Antiferromagnetic semiconductor La0.6Ba0.15Ca0.15Ag0.1MnO3 perovskite with strong magnetocaloric and giant magnetoresistance effects

Abstract

The structural, electrical, magnetic, and electronic properties of La_0.6Ca_0.15Ba_0.15Ag_0.1MnO₃ (LBCAMO) were investigated experimentally and via density functional theory (DFT).

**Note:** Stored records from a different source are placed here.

theorem Dev.record_waiting : (d.record b o l esc).ev.waiting = d.ev.waiting ∧ (d.record b o l esc).ev.rot = d.ev.rot := by
  cases hpend : d.pendRec b o.src o.inj <;> simp only [Dev.record, hpend, Dev.countCoal_ev, and_self]
end

section
variable (d : Dev) (b s : Nat) (inj : Bool) (l : Nat)

theorem Dev.putLevel_ev : (d.putLevel b s inj l).ev = (d.updSrc b s inj (fun x => { x with lvl := l })).ev := by
  rw [Dev.putLevel]
  cases inj
  · by_cases h : s < 8 <;> simp [h]
  · rfl

theorem Dev.srcS_updSrc (f : SrcS → SrcS) : (d.updSrc b s inj f).srcS b s inj = f (d.srcS b s inj) := by
  rw [Dev.srcS, Dev.updSrc, AMap.get_set_self]

theorem Dev.srcS_putLevel : ((d.putLevel b s inj l).srcS b s inj).lvl = l := by
  rw [Dev.srcS, Dev.putLevel_ev]
  exact congrArg SrcS.lvl (d.srcS_updSrc b s inj _)
end

/-! ## Granting (R373) -/

/-- The occurrence as it is granted: VALUE of class LNK counts those since the last record (R366). -/
def Dev.asGranted (d : Dev) (b : Nat) (o : Occ) : Occ :=
  if (evClass b o.src).1 = 4 && !o.inj then { o with val := ((d.pendRec b o.src false).map (fun (r : EvRec) => r.count)).getD 0 + 1 } else o

theorem Dev.asGranted_src (d : Dev) (b : Nat) (o : Occ) : (d.asGranted b o).src = o.src ∧ (d.asGranted b o).inj = o.inj := by
  rw [Dev.asGranted]
  split <;> exact ⟨rfl, rfl⟩

/-- The occurrence of source `s` is recorded, its level and its fault state set. -/
def Dev.grantMarked (d : Dev) (b s : Nat) (o : Occ) (l : Nat) (esc : Bool) : Dev :=
  let was := (d.srcS b s o.inj).lvl
  ((((d.record b o l esc).putLevel b s o.inj (if was = 7 then l else max l was)).faultBit b s o.inj true)).updSrc b s o.inj (fun x =>
    { x with
      quietFrom := ((d.record b o l esc).putLevel b s o.inj (if was = 7 then l else max l was)).time.tb
      obj := o.obj
      val := o.val })

/-- An injected occurrence is counted; the cell it names faults. -/
def Dev.grantInjected (d : Dev) (b s : Nat) (o : Occ) : Dev :=
  let d := (d.bump (F.EV_INJ_CNT.INJECTED b) 1).countQ 0x75 b
  let c := cellNo (o.obj / 65536 % 65536) (o.obj / 4096 % 16) (o.obj / 4 % 1024)
  if b = 0x0C && s = 0 && o.obj / 4096 % 16 < 15 && o.obj / 4 % 1024 < 256 && o.obj / 65536 < 16 &&
      d.tileRole (o.obj / 65536) ≠ 0 && d.controls && d.tileMode (o.obj / 65536) ≠ Tm.offline then d.faultCell c 4 else d

/-- The first-fault record takes the occurrence (R368). -/
def Dev.firstFault (d : Dev) (b s : Nat) (o : Occ) (l : Nat) : Dev :=
  if d.flag (F.EV_FIRST.VALID b) then d
  else
    let d := (((d.wr (F.EV_FIRST.SOURCE b) s).wr (F.EV_FIRST.SEV b) l).wr (F.EV_FIRST.VALID b) 1).wr (F.EV_FIRST.CLASS b) (evClass b s).1
    let d := { d.wr (F.EV_FIRST_PICK_LO.PICK b) o.pick with ev := { d.ev with firstHi := AMap.set d.ev.firstHi b (o.pick / 2 ^ 32) 0 } }
    (d.wr (F.EV_FIRST_OBJ.OBJECT b) o.obj).wr (F.EV_FIRST_VAL.VALUE b) o.val

/-- A real occurrence is counted, reaches Tilth, the first-fault record and the logs. -/
def Dev.grantReal (d : Dev) (b s : Nat) (o : Occ) (l : Nat) (esc : Bool) : Dev :=
  let d := (d.bump (F.EV_COUNT.OCCUR b s) 1).countQ (0x70 + l) b
  let d := if 0x0D ≤ b && b < 0x1D && 2 ≤ l then d.tilthTileFault (b - 0x0D) else d
  let d := d.firstFault b s o l
  if 3 ≤ l then
    let r : EvRec := { block := b, src := s, sev := l, coal := false, recov := false, esc := esc, inj := false, cls := (evClass b s).1
                       count := 1, pick := o.pick, time := o.time, obj := o.obj, val := o.val, since := d.time.tb, hold := 0 }
    (d.logLoam r).logMarl r
  else d

/-- Granting in its stages. -/
theorem Dev.grantOcc_eq (d : Dev) (b : Nat) (o : Occ) :
    d.grantOcc b o =
      (let x := d.asGranted b o
       let l := d.levelOf b x
       let esc := decide (x.sev.getD (evClass b o.src).2 < l)
       let e := d.grantMarked b o.src x l esc
       (if x.inj then e.grantInjected b o.src x else e.grantReal b o.src x l esc).alertPin) := rfl

section
variable (d : Dev) (b s : Nat) (o : Occ) (l : Nat) (esc : Bool)

theorem EvKept.grantInjected : EvKept b d (d.grantInjected b s o) := by
  have hcount : EvKept b d ((d.bump (F.EV_INJ_CNT.INJECTED b) 1).countQ 0x75 b) :=
    (EvKept.bump_page d 1 (le_page (by decide))).trans (EvKept.countQ _ _ _)
  rw [Dev.grantInjected]
  split
  · exact hcount.trans (EvKept.faultCell _ _ _)
  · exact hcount

theorem EvKept.firstFault : EvKept b d (d.firstFault b s o l) := by
  rw [Dev.firstFault]
  split
  · exact EvKept.refl d
  · have hhead : EvKept b d
        ((((d.wr (F.EV_FIRST.SOURCE b) s).wr (F.EV_FIRST.SEV b) l).wr (F.EV_FIRST.VALID b) 1).wr (F.EV_FIRST.CLASS b) (evClass b s).1) :=
      (EvKept.wr_page d s (le_page (by decide))).trans ((EvKept.wr_page _ l (le_page (by decide))).trans
        ((EvKept.wr_page _ 1 (le_page (by decide))).trans (EvKept.wr_page _ _ (le_page (by decide)))))
    refine hhead.trans ?_
    generalize (((d.wr (F.EV_FIRST.SOURCE b) s).wr (F.EV_FIRST.SEV b) l).wr (F.EV_FIRST.VALID b) 1).wr (F.EV_FIRST.CLASS b) (evClass b s).1 = e
    have hpick : EvKept b e { e.wr (F.EV_FIRST_PICK_LO.PICK b) o.pick with
        ev := { e.ev with firstHi := AMap.set e.ev.firstHi b (o.pick / 2 ^ 32) 0 } } :=
      (EvKept.wr_page e o.pick (le_page (by decide))).trans ⟨⟨[], by simp⟩, rfl, rfl, rfl, fun _ => rfl, fun _ => rfl⟩
    exact hpick.trans ((EvKept.wr_page _ _ (le_page (by decide))).trans (EvKept.wr_page _ _ (le_page (by decide))))

theorem EvKept.grantReal : EvKept b d (d.grantReal b s o l esc) := by
  have hcount : EvKept b d ((d.bump (F.EV_COUNT.OCCUR b s) 1).countQ (0x70 + l) b) :=
    (EvKept.bump_page d 1 ((le_page (by decide)).trans (Nat.le_add_right _ _))).trans (EvKept.countQ _ _ _)
  rw [Dev.grantReal]
  refine hcount.trans ?_
  generalize (d.bump (F.EV_COUNT.OCCUR b s) 1).countQ (0x70 + l) b = e
  have htilth : EvKept b e (if 0x0D ≤ b && b < 0x1D && 2 ≤ l then e.tilthTileFault (b - 0x0D) else e) := by
    split
    · exact EvKept.tilthTileFault _ _
    · exact EvKept.refl e
  refine htilth.trans ?_
  generalize (if 0x0D ≤ b && b < 0x1D && 2 ≤ l then e.tilthTileFault (b - 0x0D) else e) = f
  split
  · exact (EvKept.firstFault f b s o l).trans ((EvKept.logLoam _ _).trans (EvKept.logMarl _ _))
  · exact EvKept.firstFault f b s o l

variable {s}

theorem Dev.isActiveSrc_grantMarked (hs : s < 16) : (d.grantMarked b s o l esc).isActiveSrc b s o.inj = true :=
  Dev.isActiveSrc_faultBit _ b o.inj true hs

theorem Dev.isUnack_grantMarked (hs : s < 16) : (d.grantMarked b s o l esc).isUnack b s o.inj = true :=
  Dev.isUnack_faultBit _ b o.inj true hs

theorem Dev.pendRec_grantMarked (ho : o.src = s) : ((d.grantMarked b s o l esc).pendRec b s o.inj).isSome = true := by
  subst ho
  have hpend : (d.grantMarked b o.src o l esc).ev.pend = (d.record b o l esc).ev.pend := by
    rw [Dev.grantMarked, Dev.updSrc, Dev.faultBit]
    dsimp only [Dev.wr_ev]
    rw [Dev.putLevel_ev]
    rfl
  rw [Dev.pendRec, hpend]
  exact d.pendRec_record b o l esc

theorem Dev.grantMarked_waiting :
    (d.grantMarked b s o l esc).ev.waiting = d.ev.waiting ∧ (d.grantMarked b s o l esc).ev.rot = d.ev.rot := by
  obtain ⟨hwaiting, hrot⟩ := d.record_waiting b o l esc
  rw [Dev.grantMarked, Dev.updSrc, Dev.faultBit]
  dsimp only [Dev.wr_ev]
  rw [Dev.putLevel_ev]
  exact ⟨hwaiting, hrot⟩
end

/-- A granted occurrence: its source is in the fault state and not acknowledged, and a record of it is pending; occurrences that the
counting raises may have joined those that wait. -/
theorem Dev.grantOcc_acts (d : Dev) (b : Nat) (o : Occ) (hs : o.src < 16) :
    (∃ more, AMap.get (d.grantOcc b o).ev.waiting b [] = AMap.get d.ev.waiting b [] ++ more) ∧ (d.grantOcc b o).ev.rot = d.ev.rot ∧
    (d.grantOcc b o).isActiveSrc b o.src o.inj = true ∧ (d.grantOcc b o).isUnack b o.src o.inj = true ∧
    ((d.grantOcc b o).pendRec b o.src o.inj).isSome = true := by
  rw [Dev.grantOcc_eq]
  dsimp only
  obtain ⟨hsrc, hinj⟩ := d.asGranted_src b o
  generalize d.asGranted b o = x at hsrc hinj
  generalize decide (x.sev.getD (evClass b o.src).2 < d.levelOf b x) = esc
  generalize d.levelOf b x = l
  have hkept : EvKept b (d.grantMarked b o.src x l esc)
      (if x.inj then (d.grantMarked b o.src x l esc).grantInjected b o.src x
        else (d.grantMarked b o.src x l esc).grantReal b o.src x l esc).alertPin := by
    refine EvKept.trans ?_ (EvKept.alertPin _)
    split
    · exact EvKept.grantInjected _ b o.src x
    · exact EvKept.grantReal _ b o.src x l esc
  obtain ⟨hwaiting, hrot⟩ := d.grantMarked_waiting b (s := o.src) x l esc
  rw [hkept.isActiveSrc, hkept.isUnack, hkept.pendRec, hkept.rot, hrot, ← hinj]
  refine ⟨?_, rfl, d.isActiveSrc_grantMarked b x l esc hs, d.isUnack_grantMarked b x l esc hs, d.pendRec_grantMarked b x l esc hsrc⟩
  rw [← hwaiting]
  exact hkept.waiting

Synthesized via the sol–gel method, this compound exhibits non-uniform nanospherical particles (∼40 nm) and an insulator-metal transition at 75 K, accompanied by a colossal magnetoresistance of 99% at 2 T. Magnetic studies reveal a sharp antiferromagnetic (AFM)-to-ferromagnetic (FM) transition at 156 K and a second transition from FM-to-paramagnetic (PM) at 241 K. A giant magnetocaloric effect ΔS_M = 11.22 J kg⁻¹ K⁻¹ is observed at 6 T. DFT calculations reveal that, at low temperature, the system stabilizes in an A-type antiferromagnetic ground state with a Mott insulating gap of approximately 1.2 eV. The interplay of lattice, spin, and charge degrees of freedom underpins the observed transitions, positioning LBCAMO as a promising candidate for spintronics and magnetic cooling.